▶ [Problem] Every line from the one containing "little-endian (R59). -/" through the last line below should be reproduced exactly; please include nothing else.

[Opening Input for this task section]

/-- The management port (R636, R651, R653, R654, R657, R659, R660, R664 to R666): its commands and the errors they are refused with, the
data window with its CRC, leases granted by register or by signed message, and attestation reports. -/
def Obligations.ManagementPort : Prop :=
  ∀ (s : State) (code : BitVec 8) (v : Word) (who : Requester) (frame : List Byte),
    let boot := s.dev.u.boot
    let st := s.dev.state
    let idle := s.dev.flag MGMT_CMD_STATUS MGMT_CMD_STATUS_BUSY HD = false
    let stat := fun (f : Fld) (m : Dev) => m.fld MGMT_CMD_STATUS f HD
    let stays := fun (c : Instr) => exec c s = .next s
    let quiet := fun (n : State) => n.pending = s.pending ∧ n.dev.mem = s.dev.mem
    let refuses := fun (c : Instr) (e : Nat) => ∃ n, exec c s = .next n ∧ quiet n ∧ n.dev.u = s.dev.u ∧
      SameRegsBut [MGMT_CMD_STATUS.key HD 0 0] s n ∧ stat MGMT_CMD_STATUS_ERR n.dev = e
    let bootIs := fun (b : BootSt) (n : State) => n.dev.u = { s.dev.u with boot := b }
    let t := s.dev.dwAt.1
    let o := s.dev.dwAt.2
    let moved := fun (bs : List Byte) (m : Dev) => m.dwAt = (t, (o + 8) % 2 ^ 26) ∧
      Holds m MGMT_DW_CRC HD 0 0 (crcMore (s.dev.reg MGMT_DW_CRC HD).toNat bs)
    let granted := fun (ms : Nat) (b : BootSt) => { b with lease := ms * oneMs, leaseAt := s.dev.elapsed, grant := ms, lowTold := false }
    (¬ idle → ∀ c ∈ [.mgmtCmdUnknown code, .duskReset, .duskOff, .resetNow, .debugOn, .attest], stays c) ∧
    (idle → st = 3 → ∀ c ∈ [.mgmtCmdUnknown code, .duskReset, .duskOff, .debugOn, .attest], refuses c 4) ∧
    (idle → st = 1 → refuses .duskReset 4 ∧ refuses .duskOff 4) ∧
    (idle → st = 1 ∨ st = 2 → code.toNat = 0 ∨ 9 < code.toNat → refuses (.mgmtCmdUnknown code) 1) ∧
    (idle → st = 2 →
      (∃ n, exec .duskReset s = .next n ∧ n.pending = s.pending ∧ n.dev.state = 3 ∧ n.dev.runBit = false ∧
        stat MGMT_CMD_STATUS_ERR n.dev = 0 ∧ ((∀ die ∈ tds, s.dev.onQueues die = []) →
          n.dev.u.boot.duskCause = 3 ∧ n.dev.u.boot.duskNight = false ∧ n.dev.u.boot.duskAt = s.dev.elapsed)) ∧
      (∃ n, exec .duskOff s = .next n ∧ n.pending = s.pending ∧ n.dev.state = 3 ∧ n.dev.runBit = false ∧
        stat MGMT_CMD_STATUS_ERR n.dev = 0 ∧ ((∀ die ∈ tds, s.dev.onQueues die = []) →
          n.dev.u.boot.duskCause = 1 ∧ n.dev.u.boot.duskNight = true ∧ n.dev.u.boot.duskAt = s.dev.elapsed))) ∧
    (idle → st ≠ 0 → ∃ n, exec .resetNow s = .next n ∧ n.pending = s.pending ∧ n.dev.state = 1 ∧
      n.dev.fld PWR_STATE PWR_STATE_LAST_CAUSE HD = 2 ∧ n.dev.u.cmd.cmds = [] ∧
      ∀ k, k ≠ PWR_STATE.key HD 0 0 → n.dev.get k = resetOf k) ∧
    (idle → st = 1 ∨ st = 2 →
      (∃ n, exec .debugOn s = .next n ∧ quiet n ∧ n.dev.u = s.dev.u ∧ n.dev.flag BOOT_STATUS BOOT_STATUS_DEBUG HD = true ∧
        n.dev.fld SEC_STATUS SEC_STATUS_DEBUG_SEEN HD = 1 ∧ stat MGMT_CMD_STATUS_ERR n.dev = 0) ∧
      (boot.idPub = none → refuses .attest 2) ∧
      (boot.idPub.isSome = true → ∃ n, exec .attest s = .next n ∧ quiet n ∧ stat MGMT_CMD_STATUS_BUSY n.dev = 1 ∧
        stat MGMT_CMD_STATUS_ERR n.dev = 0 ∧ bootIs { boot with atts := boot.atts ++ [{ nonce := s.dev.nonce, toMem := false }] } n)) ∧
    (who ≠ .hostM → stays (.secAttGo who)) ∧
    (s.dev.awake = true → s.dev.flag SEC_ATT_CTL SEC_ATT_CTL_GO HD = false → ∃ n, exec (.secAttGo .hostM) s = .next n ∧ quiet n ∧
      n.dev.flag SEC_ATT_CTL SEC_ATT_CTL_GO HD = true ∧
      bootIs { boot with atts := boot.atts ++ [{ nonce := s.dev.nonce, toMem := true }] } n) ∧
    (boot.atts = [] → stays .attestReportDone) ∧
    (∀ a rest, boot.atts = a :: rest →
      let body := s.dev.reportBody a.nonce
      let r := body ++ (List.range 3309).map (Config.mldsaSign boot.idHelper body)
      let ga := s.dev.fld SEC_ATT_ADDR SEC_ATT_ADDR_ADDR HD * 64
      ∃ n m, exec .attestReportDone s = .next n ∧ n.pending = s.pending ∧ m.mem = s.dev.mem ∧
        m.u = { s.dev.u with boot := { boot with report := r, atts := rest } } ∧ m.fld SEC_STATUS SEC_STATUS_REPORT HD = 1 ∧
        n.dev = (if a.toMem then Tr.seq [.custodianWrite (ga + 4) (r.drop 4), .custodianWrite ga (r.take 4), .fld SEC_ATT_CTL SEC_ATT_CTL_GO HD 0]
          else .mgmtBusy false).run m) ∧
    (∃ n, exec (.mgmtDwAddrWrite v) s = .next n ∧ quiet n ∧ n.dev.u = s.dev.u ∧ n.dev.reg MGMT_DW_CRC HD = 0 ∧
      n.dev.dwAt = (v.toNat / 2 ^ 60, v.toNat / 8 * 8 % 2 ^ 26) ∧ SameRegsBut [MGMT_DW_ADDR.key HD 0 0, MGMT_DW_CRC.key HD 0 0] s n) ∧
    (s.dev.dwOpen t o true = false → ∃ n, exec (.mgmtDwDataWrite v) s = .next n ∧ quiet n ∧ n.dev.u = s.dev.u ∧
      SameRegsBut [MGMT_CMD_STATUS.key HD 0 0] s n ∧ stat MGMT_CMD_STATUS_DW_ERR n.dev = 1) ∧
    (s.dev.dwOpen t o true = true →
      let bs := leBytes 8 v.toNat
      let put := fun (l : List (Nat × Byte)) (i : Nat) => if o ≤ i ∧ i < o + 8 then bs.getD (i - o) 0 else agetD l i 0
      ∃ n, exec (.mgmtDwDataWrite v) s = .next n ∧ quiet n ∧ moved bs n.dev ∧
        (t = 0 → ∀ i, agetD n.dev.u.boot.staging i 0 = put boot.staging i) ∧
        (t = 1 → ∀ i, agetD n.dev.u.boot.helper i 0 = put boot.helper i) ∧
        (t = 4 → n.dev.fld MGMT_LEASE_CFG MGMT_LEASE_CFG_KEY_SET HD = 1 ∧ ∃ k, n.dev.u.boot.leaseKey = some k ∧ k.length = 32 ∧
          ∀ i, i < 32 → k.getD i 0 = if o ≤ i ∧ i < o + 8 then bs.getD (i - o) 0 else (boot.leaseKey.getD []).getD i 0)) ∧
    (s.dev.dwOpen t o false = false → ∃ n, exec .mgmtDwDataRead s = .next n ∧ quiet n ∧ n.dev.u.rdata = s.dev.u.rdata ++ [0] ∧
      SameRegsBut [MGMT_CMD_STATUS.key HD 0 0] s n ∧ stat MGMT_CMD_STATUS_DW_ERR n.dev = 1) ∧
    (s.dev.dwOpen t o false = true → let bs := s.dev.dwBytes t o
      ∃ n, exec .mgmtDwDataRead s = .next n ∧ quiet n ∧ moved bs n.dev ∧ n.dev.u = { s.dev.u with rdata := s.dev.u.rdata ++ [w64 (leNat bs)] }) ∧
    (let ms := v.toNat % 2 ^ 20
     (ms = 0 ∨ 600000 < ms → stays (.leaseGrant v)) ∧
     (0 < ms → ms ≤ 600000 → ∃ n, exec (.leaseGrant v) s = .next n ∧ quiet n ∧
       if s.dev.inPhase 5 then n.dev.state = 2 ∧ n.dev.phase = 6 ∧ n.dev.flag BOOT_HOST_WDOG BOOT_HOST_WDOG_EXPIRED HD = false ∧
         bootIs { granted ms boot with ready := true, wdogAt := s.dev.elapsed, beatAt := s.dev.elapsed,
                                       aliveAt := tds.map fun d => (d, s.dev.elapsed) } n
       else n.dev.regs = s.dev.regs ∧ bootIs (granted ms boot) n)) ∧
    (s.dev.flag MGMT_ETH_CFG MGMT_ETH_CFG_EN HD = false → stays (.leaseMessage frame)) ∧
    (s.dev.flag MGMT_ETH_CFG MGMT_ETH_CFG_EN HD = true →
      (∀ m, s.dev.leaseOf frame = some m →
        (s.dev.leaseGood m = true → s.dev.inPhase 5 = false → ∃ n, exec (.leaseMessage frame) s = .next n ∧ quiet n ∧
          n.dev.regs = s.dev.regs ∧ bootIs { granted (leAt m 16 4) boot with lastCounter := leAt m 8 8 } n) ∧
        (s.dev.leaseGood m = false → ∃ n, exec (.leaseMessage frame) s = .next n ∧ quiet n ∧ n.dev.u = s.dev.u ∧
          SameRegsBut [MGMT_LEASE_CFG.key HD 0 0] s n ∧ n.dev.fld MGMT_LEASE_CFG MGMT_LEASE_CFG_REFUSED HD =
            satAdd 32 (s.dev.fld MGMT_LEASE_CFG MGMT_LEASE_CFG_REFUSED HD) 1)) ∧
      (s.dev.leaseOf frame = none → ∃ n, exec (.leaseMessage frame) s = .next n ∧ quiet n ∧ n.dev.regs = s.dev.regs ∧
        bootIs { boot with ethTx := boot.ethTx ++ (s.dev.mgmtReply frame).toList } n))
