theorem identityTr_identified (hpuf : d.u.boot.pufBad = false) (hgood : Config.helperGood d.helperData = true) :
    (identityTr.run d).mem = d.mem ∧ d.IdentifiedAs d.helperData (identityTr.run d) := by
  rw [identityTr_run_good h hid hphase hpuf hgood]
  have halters := Tr.identify_alters d.helperData d.identityBegun
  exact ⟨halters.mem.trans d.identityBegun_alters.mem,
    Tr.identify_identifiedAs d.helperData id (fun _ => rfl) ((d.inPhase_iff 2).mp hphase).2⟩

theorem identityTr_unidentified (hbad : Config.helperGood d.helperData = false) :
    (identityTr.run d).mem = d.mem ∧ (identityTr.run d).Unidentified := by
  rw [identityTr_run_bad h hid hphase hbad]
  have herr := Tr.mgmtErr_alters 3 d.identityBegun
  have hhold := Tr.hold_alters 9 0 ((Tr.mgmtErr 3).run d.identityBegun)
  refine ⟨hhold.mem.trans (herr.mem.trans d.identityBegun_alters.mem), Tr.hold_heldBy_await (by decide) 0 _, ?pub, ?err⟩
  case pub => rw [hhold.u, herr.u, d.identityBegun_alters.u, hid]
  case err => rw [hhold.fld_eq MGMT_CMD_STATUS_not_hold, Tr.mgmtErr_err (by decide)]

omit h hid hphase in
/-- SEC_STATUS.ENROLLED does not bear on the identity. -/
theorem Dev.IdentifiedAs.enrolledShown {hs : List Byte} {m : Dev} (hm : d.IdentifiedAs hs m) :
    d.IdentifiedAs hs ((Tr.fld SEC_STATUS SEC_STATUS_ENROLLED HD 1).run m) := by
  have halters := (Dev.Alters.refl (· = SEC_STATUS.key HD 0 0) m).hdFld SEC_STATUS SEC_STATUS_ENROLLED 1 rfl
  obtain ⟨hhelper, hkey, ⟨hheld, hfault⟩, hidentity, herr, hphase⟩ := hm
  refine ⟨?_, ?_, ⟨(halters.held_eq (by decide)).trans hheld, ?_⟩, ?identity, (halters.fld_eq (by decide) _).trans herr,
    (halters.phase_eq (by decide)).trans hphase⟩
  case identity => rw [SEC_STATUS_onHD.fld_apart (by decide) (by decide) (by decide), hidentity]
  all_goals rwa [halters.u]

theorem enrollTr_identified : (enrollTr.run d).mem = d.mem ∧ d.IdentifiedAs d.enrolled (enrollTr.run d) ∧
    bufBytes (enrollTr.run d).u.boot.helper 0 4096 = d.enrolled ∧ (enrollTr.run d).fld SEC_STATUS SEC_STATUS_ENROLLED HD = 1 := by
  rw [enrollTr_run h hid hphase]
  have hbegun := (Dev.Alters.refl (· = SEC_STATUS.key HD 0 0) d.identityBegun).boot fun b => { b with helper := bufOf d.enrolled }
  have hidentify := Tr.identify_alters d.enrolled ((Tr.boot fun b => { b with helper := bufOf d.enrolled }).run d.identityBegun)
  have hidentified : d.IdentifiedAs d.enrolled ((Tr.identify d.enrolled).run
      ((Tr.boot fun b => { b with helper := bufOf d.enrolled }).run d.identityBegun)) :=
    Tr.identify_identifiedAs d.enrolled (fun b => { b with helper := bufOf d.enrolled }) (fun _ => rfl) ((d.inPhase_iff 2).mp hphase).2
  have hshown := hidentify.hdFld SEC_STATUS SEC_STATUS_ENROLLED 1 (by decide)
  refine ⟨hshown.mem.trans (hbegun.mem.trans d.identityBegun_alters.mem), hidentified.enrolledShown, ?helper, ?shown⟩
  case helper =>
    have hbytes := bufBytes_bufOf d.enrolled
    rw [d.enrolled_length] at hbytes
    rw [hshown.u, Dev.bootRetried, hbegun.u, hbytes]
  case shown => exact SEC_STATUS_onHD.fld_self (by decide) 1 _

end Identity

/-! ## What an image command leaves (R644, R647) -/

section Images
variable {d : Dev} (h : d.TakesCmd) (hid : d.u.boot.idPub.isSome = true) (hphase : d.inPhase 2 = true)
include h hid hphase

theorem imageReady_verifies (length : BitVec 56) : let n := (Tr.imageCmd (.verifyBegins length.toNat false)).run d
    n.mem = d.mem ∧ d.Verifies length.toNat false n ∧ n.u.boot.staging = d.u.boot.staging := by
  intro n
  have hrun : n = (Tr.verifyBegins length.toNat false).run d.imageBegun := imageReady_run h hid hphase length
  have halters := Tr.verifyBegins_alters length.toNat false d.imageBegun
  rw [hrun]
  refine ⟨halters.mem.trans d.imageBegun_alters.mem,
    Tr.verifyBegins_verifies length.toNat false id (fun _ => rfl) d, ?_⟩
  rw [halters.u, d.imageBegun_alters.u, Dev.bootRetried]

/-- The image that the fabric brought is in the staging buffer and is verified. -/
theorem fabricBootTr_verifies {status : BitVec 16} (image : List Byte) (hst : status.toNat = stOK) :
    ((fabricBootTr status image).run d).mem = d.mem ∧
      d.Verifies (d.fld BOOT_FABRIC_LEN BOOT_FABRIC_LEN_VALUE HD) true ((fabricBootTr status image).run d) ∧
      ∀ i, agetD ((fabricBootTr status image).run d).u.boot.staging i 0 =
        (stagedOf image (d.fld BOOT_FABRIC_LEN BOOT_FABRIC_LEN_VALUE HD)).getD i 0 := by
  rw [fabricBootTr_run h hid hphase image hst]
  generalize d.fld BOOT_FABRIC_LEN BOOT_FABRIC_LEN_VALUE HD = len
  have hstaged := (Dev.Alters.refl imageKeys d.imageBegun).boot fun b => { b with staging := bufOf (stagedOf image len) }
  have halters := Tr.verifyBegins_alters len true ((Tr.boot fun b => { b with staging := bufOf (stagedOf image len) }).run d.imageBegun)
  refine ⟨halters.mem.trans (hstaged.mem.trans d.imageBegun_alters.mem),
    Tr.verifyBegins_verifies len true (fun b => { b with staging := bufOf (stagedOf image len) }) (fun _ => rfl) d, fun i => ?_⟩
  rw [halters.u, hstaged.u]
  exact agetD_bufOf _ i

theorem fabricBootTr_held {status : BitVec 16} (image : List Byte) (hst : status.toNat ≠ stOK) :
    ((fabricBootTr status image).run d).mem = d.mem ∧ ((fabricBootTr status image).run d).HeldBy 8 status.toNat 2 ∧
      ((fabricBootTr status image).run d).u.boot.staging = d.u.boot.staging := by
  rw [fabricBootTr_run_lost h hid hphase image hst]
  have hhold := Tr.hold_alters 8 status.toNat d.imageBegun
  refine ⟨hhold.mem.trans d.imageBegun_alters.mem, Tr.hold_heldBy_await (by decide) _ _, ?_⟩
  rw [hhold.u, d.imageBegun_alters.u, Dev.bootRetried]

end Images

/-! ## What the end of VERIFY leaves (R648) -/

theorem imageVerifyDoneTr_held {d : Dev} (h : d.inPhase 3 = true) {f : Nat} (hfault : imageFault d.image d.u.boot.imageLen = some f) :
    (imageVerifyDoneTr.run d).mem = d.mem ∧ (imageVerifyDoneTr.run d).fld MGMT_CMD_STATUS MGMT_CMD_STATUS_BUSY HD = 0 ∧
      (imageVerifyDoneTr.run d).HeldBy 7 f 2 := by
  rw [imageVerifyDoneTr_run_fault h hfault]
  have hhold := Tr.hold_alters 7 f d.verified
  exact ⟨hhold.mem.trans d.verified_alters.mem, (hhold.fld_eq MGMT_CMD_STATUS_not_hold _).trans d.verified_busy,
    Tr.hold_heldBy_await (by decide) f _⟩
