/-- The four bytes of a syllable as the hardware stores it, little-endian (R59). -/
def syllableBytes (w : Nat) : List Nat := [fld w 0 8, fld w 8 8, fld w 16 8, fld w 24 8]

/-- The word that four stored bytes form, the first byte lowest. -/
def wordOfBytes (bs : List Nat) : Nat := bs.foldr (fun b acc => b % 256 + 256 * acc) 0

/-- What the decoder reads from a table row's bits: one syllable, stored as its four bytes and read back. -/
noncomputable def decodeTableWord (nbits w : Nat) : Option Instr :=
  match decode (wordOfBytes (syllableBytes (w % 2 ^ (min nbits 32)))) with
  | .ok i => some i
  | .error _ => none

end Sys2Proof
end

[Closing Input for this task section]

▶ [Solved problem]
/-- The four bytes of a syllable as the hardware stores it, little-endian (R59). -/
def syllableBytes (w : Nat) : List Nat := [fld w 0 8, fld w 8 8, fld w 16 8, fld w 24 8]

/-- The word that four stored bytes form, the first byte lowest. -/
def wordOfBytes (bs : List Nat) : Nat := bs.foldr (fun b acc => b % 256 + 256 * acc) 0

/-- What the decoder reads from a table row's bits: one syllable, stored as its four bytes and read back. -/
noncomputable def decodeTableWord (nbits w : Nat) : Option Instr :=
  match decode (wordOfBytes (syllableBytes (w % 2 ^ (min nbits 32)))) with
  | .ok i => some i
  | .error _ => none

end Sys2Proof
end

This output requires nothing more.